Работа над ошибками — 2

Лукьяненко Чистовик*  Лабораторная мышка, которой удалось ускользнуть из клетки, вовсе не спаслась. Лабораторные мыши не выживают в природе. Даже если на них не охотиться специально...

*  Демократия — это древняя форма политического правления, неразрывно связанная с рабовладением и уравнивающая в правах мудреца и идиота, бездельника и мастера, опытного старца и сопливого юнца.

*  — Не увлекайтесь ассоциациями. До определенного предела они полезны, помогают нам понять происходящее, но потом начинают запутывать.

*  — Как хорошо быть молодым и горячим! Верить, что у тьмы есть сердце, у врага — имя, а у экспериментов — цель...

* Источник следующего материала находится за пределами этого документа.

-- ==== Sys2Proof/Safety.lean ====
section
/-! DEFINITION. What a safe state of the part is: the properties the spec states of every moment, as predicates on one
state. Statements about steps are in Certificates/Slice0/Obligations.lean. -/

namespace Sys2Proof.Machine

/-- R68: every one of the 512 records is on the free list or linked, and not both. -/
def State.PoolWhole (s : State) : Prop :=
  (s.sched.free ++ s.sched.wheel.map (·.id)).Perm (List.range 512)

/-- R70: no slot list holds more than 32 records. -/
def State.ListsFit (s : State) : Prop := ∀ i, (s.slotList i).length ≤ 32

/-- R78: while the scheduler is HALTED the wheel is empty. -/
def State.HaltedEmpty (s : State) : Prop := s.sched.state = .halted → s.sched.wheel = []

/-- Whether the frame assembly holds a buffer (section 1.3), as a number of buffers. -/
def RxState.held : RxState → Nat
  | .assembling _ => 1
  | .errored _ _ => 1
  | .settling _ => 0
  | .hunting => 0
  | .skipping => 0

/-- R65: a linked record has a firing to come. One without a Period has exactly one; a Period is 1 to 255 slots, a
finite Remaining at most 65535, and Fired at most 65535. -/
def ActionRecord.Sound (r : ActionRecord) : Prop :=
  r.remaining ≠ .times 0 ∧ (r.period = none → r.remaining = .times 1) ∧ r.period ≠ some 0 ∧
  (∀ n, r.remaining = .times n → n ≤ 65535) ∧ r.fired ≤ 65535

/-- R65: every linked record is sound. -/
def State.RecordsSound (s : State) : Prop := ∀ r ∈ s.sched.wheel, r.Sound

/-- R16: the 16 buffers are free, held by the frame assembly, or in the Forward Queue; while a break lasts the frame
assembly holds none (R11). -/
def State.BuffersWhole (s : State) : Prop :=
  s.rx.freeBuffers + s.rx.state.held + s.port.forward.length = 16 ∧ (s.rx.inBreak = true → s.rx.state.held = 0)

/-- R36: a forwarded frame being sent stands at the head of the Forward Queue. -/
def State.SendsHead (s : State) : Prop :=
  match s.port.tx with
  | .sendingForward _ _ => s.port.forward ≠ []
  | .sendingReply _ _ _ => True
  | .idle => True
  | .gap _ => True

/-- R8, R12: a buffer holds at most 249 octets, so a forwarded frame has at most 240 octets of payload. -/
def State.FramesFit (s : State) : Prop :=
  (match s.rx.state with
   | .assembling a => a.octets.length ≤ 249
   | .errored a _ => a.octets.length ≤ 249
   | .settling _ => True
   | .hunting => True
   | .skipping => True) ∧
  ∀ f ∈ s.port.forward, f.frame.payload.length ≤ 240

/-- R41: the reply credit is 0 to 8. -/
def State.CreditFits (s : State) : Prop := s.port.credit ≤ 8

/-- R37, R38, R173: at most 8 descriptors, and a NOTICE descriptor among them exactly while one is outstanding. -/
def State.RepliesFit (s : State) : Prop :=
  s.port.replies.length ≤ 8 ∧
  (s.port.replies.filter fun d => d.body = .notice).length = (if s.notices.outstanding then 1 else 0)

/-- R168, R173: at most 32 notices, and one at least while a NOTICE descriptor is outstanding. -/
def State.NoticesFit (s : State) : Prop :=
  s.notices.queue.length ≤ 32 ∧ (s.notices.outstanding = true → s.notices.queue ≠ [])

/-- R146: at most 64 records, with consecutive Seq values that end just before the next sequence number. -/
def State.RingConsecutive (s : State) : Prop :=
  s.cap.ring.length ≤ 64 ∧
  ∀ i (h : i < s.cap.ring.length),
    s.cap.ring[i].seq = s.cap.nextSeq - BitVec.ofNat 16 (s.cap.ring.length - i)

/-- R127: a channel with a PulseEnd has Level ACTIVE. -/
def State.PulsesActive (s : State) : Prop :=
  ∀ n : Fin 16, s.out.chans[n].pulseEnd ≠ none → s.out.chans[n].level = true

/-- R112, R136: no pulse is in progress while the scheduler is FROZEN. -/
def State.FrozenStill (s : State) : Prop :=
  s.sched.state = .frozen → ∀ n : Fin 16, s.out.chans[n].pulseEnd = none

/-- R22: an entry holds a node address in 0x01 to 0xFE, no two entries hold the same Address, and some entry that holds
an Address has MGMT. -/
def State.TableReachable (s : State) : Prop :=
  (∀ i : Fin 8, ∀ e, s.addr[i] = some e → e.address ≠ 0x00 ∧ e.address ≠ 0xFF) ∧
  (∀ i j : Fin 8, ∀ e f, s.addr[i] = some e → s.addr[j] = some f → e.address = f.address → i = j) ∧
  ∃ i : Fin 8, ∃ e, s.addr[i] = some e ∧ e.mgmt = true

/-- R186: every CONFIG field lies in its range, and Lead never exceeds Window. -/
def ConfigFields.InRange (c : ConfigFields) : Prop :=
  (8 ≤ c.slotExp ∧ c.slotExp ≤ 16) ∧ (1 ≤ c.lead ∧ c.lead ≤ 16) ∧ (c.lead ≤ c.window ∧ c.window ≤ 255) ∧
  c.catchUpLimit ≤ 64 ∧ (1 ≤ c.stepLimit ∧ c.stepLimit ≤ 65535) ∧ (1 ≤ c.syncTimeout ∧ c.syncTimeout ≤ 255) ∧
  (1 ≤ c.holdoverLimit ∧ c.holdoverLimit ≤ 65535) ∧ c.linkDelay ≤ 65535 ∧ (1 ≤ c.arbiterRatio ∧ c.arbiterRatio ≤ 8) ∧
  (1 ≤ c.lineErrorLimit ∧ c.lineErrorLimit ≤ 255) ∧ (1 ≤ c.replyHops ∧ c.replyHops ≤ 255) ∧
  c.reportAddress ≠ 0xFF ∧ c.timeSource ≠ 0xFF

/-- R19, R163: the LINE_ERRORS condition is active exactly while the count is at or above the limit, and the count
stays within 0 to 255. -/
def State.LineErrorsFollow (s : State) : Prop :=
  s.rx.badCount ≤ 255 ∧ (s.isActive .lineErrors = true ↔ s.cfg.lineErrorLimit ≤ s.rx.badCount)

/-- Sections 3.1 and 3.4: the SyncTimeout timer runs in ACQUIRING and LOCKED, the holdover timer in HOLDOVER, the
reference is valid but in UNSYNCED, the outlier count is 0 to 2, and 0 outside LOCKED, and the SYNC_LOST condition is
active in UNSYNCED only (R61). -/
def State.SyncConsistent (s : State) : Prop :=
  (s.isActive .syncLost = true → s.time.sync = .unsynced) ∧
  match s.time.sync with
  | .unsynced => s.time.syncTimer = none ∧ s.time.holdoverTimer = none ∧ s.time.reference = none ∧ s.time.outliers = 0
  | .acquiring => s.time.syncTimer ≠ none ∧ s.time.holdoverTimer = none ∧ s.time.reference ≠ none ∧ s.time.outliers = 0
  | .locked => s.time.syncTimer ≠ none ∧ s.time.holdoverTimer = none ∧ s.time.reference ≠ none ∧ s.time.outliers ≤ 2
  | .holdover => s.time.syncTimer = none ∧ s.time.holdoverTimer ≠ none ∧ s.time.reference ≠ none ∧ s.time.outliers = 0

/-- How many items carry the restart mark. -/
def State.marks (s : State) : Nat :=
  (s.port.forward.filter (·.restartMark)).length + (s.port.replies.filter (·.restartMark)).length +
  (match s.port.tx with
   | .sendingReply _ _ true => 1
   | .sendingReply _ _ false => 0
   | .idle => 0
   | .sendingForward _ _ => 0
   | .gap _ => 0)

/-- R39: the Output Port holds at most one restart mark. -/
def State.OneMark (s : State) : Prop := s.marks ≤ 1

/-! ## Terms of the statements -/

/-- A request of this kind with this header is taken at entry `e` (R29 to R33), its payload being well formed: the part
is up, the Dest is that entry's Address, the entry's flag permits the kind, the Src is authorised where ownership
matters, and the Reply Queue has a place. -/
abbrev State.Takes (s : State) (h : ReqHeader) (kind : Octet) (e : Station) : Prop :=
  s.resetHeld = false ∧ h.dest ≠ 0xFF ∧ s.station h.dest = some e ∧ kindPermitted e kind = true ∧
  (kindOwned kind = true → s.authorised h.src = true) ∧ s.port.replies.length < 8

/-- The state with one reply descriptor more at the tail of the Reply Queue, for the request of this header (R33, R37). -/
def State.answered (s : State) (h : ReqHeader) (kind : ReplyKind) (body : ReplyBody) : State :=
  { s with port := { s.port with replies := s.port.replies ++
      [{ kind := kind, dest := h.src, src := h.dest, seq := h.seq, body := body, restartMark := false,
         restartReply := false }] } }

/-- The same, for a body of one result code. -/
def State.resulted (s : State) (h : ReqHeader) (r : MgmtResult) : State := s.answered h .reply (.fixed [r.code])

/-- R179, section 11.5: the nine objects and their indices. -/
abbrev ObjectNamed (object index : Octet) : Prop :=
  (object = 0x01 ∧ index = 0) ∨ (object = 0x02 ∧ index = 0) ∨ (object = 0x03 ∧ index.toNat < 24) ∨
  (object = 0x04 ∧ index.toNat < 8) ∨ (object = 0x05 ∧ index.toNat < 16) ∨ (object = 0x06 ∧ index.toNat < 8) ∨
  (object = 0x07 ∧ index = 0) ∨ (object = 0x08 ∧ index.toNat < 16) ∨ (object = 0x09 ∧ index = 0)

/-- Section 11.5: the CONFIG indices and the range of each field beside the fields as they stand (R186, R202). -/
abbrev ConfigRange (c : ConfigFields) (index v : Nat) : Prop :=
  (index = 0 ∧ 8 ≤ v ∧ v ≤ 16) ∨ (index = 1 ∧ 1 ≤ v ∧ v ≤ 16 ∧ v ≤ c.window) ∨
  (index = 2 ∧ c.lead ≤ v ∧ v ≤ 255) ∨ (index = 3 ∧ v ≤ 64) ∨ (index = 4 ∧ 1 ≤ v ∧ v ≤ 65535) ∨
  (index = 5 ∧ 1 ≤ v ∧ v ≤ 255) ∨ (index = 6 ∧ 1 ≤ v ∧ v ≤ 65535) ∨ (index = 7 ∧ v ≤ 65535) ∨
  (index = 8 ∧ (v = 1 ∨ v = 2 ∨ v = 4 ∨ v = 8)) ∨ (index = 9 ∧ 1 ≤ v ∧ v ≤ 8) ∨ (index = 10 ∧ 1 ≤ v ∧ v ≤ 255) ∨
  (index = 11 ∧ 1 ≤ v ∧ v ≤ 255) ∨ (index = 12 ∧ v ≤ 254) ∨ (index = 13 ∧ v ≤ 254) ∨
  (14 ≤ index ∧ index ≤ 23 ∧ v ≤ 1)

/-- R148: a Seq lies in the reported span, from the oldest record to the one whose Seq is HighestReported. -/
abbrev CaptureUnit.InReportedSpan (c : CaptureUnit) (seq : Half) : Prop :=
  ∃ g ∈ c.highest, ∃ oldest ∈ c.ring.head?,
    (g - oldest.seq).toNat < c.ring.length ∧ (seq - oldest.seq).toNat ≤ (g - oldest.seq).toNat

/-- R82 to R84 in plain arithmetic: the Due that a descriptor names. -/
def State.namedDue (s : State) (arrivalSlot : SlotNo) (d : Descriptor) : SlotNo :=
  let slot : Int → SlotNo := fun t => BitVec.ofInt 32 (t % 2 ^ 48 / 2 ^ s.cfg.slotExp)
  let now : Int := s.lineTime.toNat
  match d.modeFlags.toNat % 4 with
  | 0 => slot (now + Int.bmod ((d.target.toNat : Int) - now) (2 ^ 32))
  | 1 => slot (((s.time.reference.getD 0).toNat : Int) + d.target.toNat)
  | _ => arrivalSlot + d.target

/-- The twelve checks of R86 in their order. -/
def checkOrder : List DescResult :=
  [.noChannel, .notPermitted, .channelDisabled, .actionRefused, .widthRange, .badRepeat, .noTime, .noReference,
   .tooEarly, .tooLate, .poolEmpty, .slotFull]

/-- When each check of R86 fails, for a descriptor of a frame addressed to entry `e`. -/
def State.Fails (s : State) (e : Station) (arrivalSlot : SlotNo) (d : Descriptor) : DescResult → Prop
  | .noChannel => 16 ≤ d.channel.toNat
  | .notPermitted => e.mask.getLsbD d.channel.toNat = false
  | .channelDisabled => s.out.table[Fin.ofNat 16 d.channel.toNat].enabled = false
  | .actionRefused =>
    d.action = 0 ∨ 5 ≤ d.action.toNat ∨
      s.out.table[Fin.ofNat 16 d.channel.toNat].actionMask.getLsbD (d.action.toNat - 1) = false
  | .widthRange =>
    d.action = 4 ∧ (d.width = 0 ∨ s.out.table[Fin.ofNat 16 d.channel.toNat].maxPulse.toNat < d.width.toNat)
  | .badRepeat => d.count ≠ 1 ∧ d.period = 0
  | .noTime => d.modeFlags.toNat % 4 = 0 ∧ (s.time.sync = .unsynced ∨ s.time.sync = .acquiring)
  | .noReference => d.modeFlags.toNat % 4 = 1 ∧ s.time.reference = none
  | .tooEarly =>
    (s.namedDue arrivalSlot d - s.sched.curSlot).toInt < (s.cfg.lead : Int) ∨
      (d.modeFlags.toNat % 4 = 2 ∧ d.target = 0)
  | .tooLate =>
    (s.cfg.window : Int) < (s.namedDue arrivalSlot d - s.sched.curSlot).toInt ∨
      (d.modeFlags.toNat % 4 = 2 ∧ 255 < d.target.toNat)
  | .poolEmpty => s.sched.free = []
  | .slotFull =>
    32 ≤ (s.sched.wheel.filter fun r => r.due.toNat % 256 = (s.namedDue arrivalSlot d).toNat % 256).length
  | .accepted | .halted | .withdrawn | .notAttempted => False

/-- R97: the records that a CANCEL to entry `e` removes. -/
abbrev Cancels (e : Station) (selector : Octet) (tag : Half) (channel : Octet) (r : ActionRecord) : Prop :=
  e.mask.getLsbD r.channel.val = true ∧
    ((selector = 1 ∧ r.tag = tag) ∨ (selector = 2 ∧ r.channel.val = channel.toNat) ∨ selector = 3)

/-- R103, R105: a fault kind whose Response is FREEZE has its flag latched. -/
abbrev State.FreezeLatched (s : State) : Prop :=
  ∃ k : Fin 8, s.faults.latched.getLsbD k.val = true ∧ s.cfg.responses[k] = .freeze

/-- The header of a request row and the kind of its frame; none for a row that is no request. -/
def requestOf : Sys2Proof.Instr → Option (ReqHeader × Octet)
  | .schedule h _ _ _ => some (h, kindSchedule)
  | .cancel h _ _ _ => some (h, kindCancel)
  | .poll h _ _ _ => some (h, kindPoll)
  | .read h _ _ => some (h, kindRead)
  | .write h _ _ _ | .writeConfig h _ _ | .writeSlotExp h _ | .writeLineErrorLimit h _ | .writeAddress h _ _
  | .writeChannel h _ _ | .writeTrigger h _ _ | .writeCaptureConfig h _ | .writeFault h _ => some (h, kindWrite)
  | .start h | .halt h | .resume h | .safe h | .clearWheel h | .claim h | .release h => some (h, kindControl)
  | .restart _ _ | .resetNLow | .resetRelease _ _ | .settlingEnd | .lineBreak | .fs | .dataCharacter _
  | .errorCharacter _ | .fe | .sync _ _ _ | .syncTimeoutExpiry | .holdoverExpiry | .slotBoundary | .pulseExpiry _
  | .captureInputChange _ _ | .qualifiedEdge _ | .restartEffect | .noticeDescriptorPlace | .feSent | .gapEnd
  | .breakEnd | .settlingWaitRestart _ | .tick => none

/-- The row that performs the request of a unicast frame; none when the payload spells no request, and for RESTART,
whose row brings its own frame (log 7). -/
def Frame.row (f : Frame) (arrival : Ticks) : Option Sys2Proof.Instr :=
  let h : ReqHeader := { dest := f.dest, src := f.src, seq := f.seq }
  match parseRequest f.kind f.payload with
  | some (.schedule flags ds) => some (.schedule h arrival flags ds)
  | some (.cancel sel tag ch) => some (.cancel h sel tag ch)
  | some (.poll av seq mc) => some (.poll h av seq mc)
  | some (.read o i) => some (.read h o i)
  | some (.write (.plain o i)) => some (.write h o i (f.payload.drop 2))
  | some (.write (.config i v)) =>
    some (if i = 0 then .writeSlotExp h v else if i = 10 then .writeLineErrorLimit h v else .writeConfig h i v)
  | some (.write (.address n v)) => some (.writeAddress h n v)
  | some (.write (.channel n v)) => some (.writeChannel h n v)
  | some (.write (.trigger n v)) => some (.writeTrigger h n v)
  | some (.write (.captureConfig v)) => some (.writeCaptureConfig h v)
  | some (.write (.fault m)) => some (.writeFault h m)
  | some (.control .start) => some (.start h)
  | some (.control .halt) => some (.halt h)
  | some (.control .resume) => some (.resume h)
  | some (.control .safe) => some (.safe h)
  | some (.control .clearWheel) => some (.clearWheel h)
  | some (.control .claim) => some (.claim h)
  | some (.control .release) => some (.release h)
  | some (.control .restart) => none
  | none => none

/-- The local count stands at an instant or at most 2^47 - 1 ticks beyond it. -/
abbrev State.At (s : State) (instant : Ticks) : Prop := (s.time.localCount - instant).toNat < 2 ^ 47

end Sys2Proof.Machine
end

*  Самое плохое в отсталых мирах — это не сортир в виде горшка под кроватью, свеча вместо лампочки и отвар целебных трав вместо таблетки. Самое плохое — это скорость передвижения.

*  — Спрашивай, — велел робот. — Я знаю, что люди не могут действовать, не задав ряд ненужных вопросов.

*  — ... С ума сойти, — признался я. — Даже не знаю, что еще спросить!
    — Очень хорошо, что ты умеешь ставить точку в расспросах.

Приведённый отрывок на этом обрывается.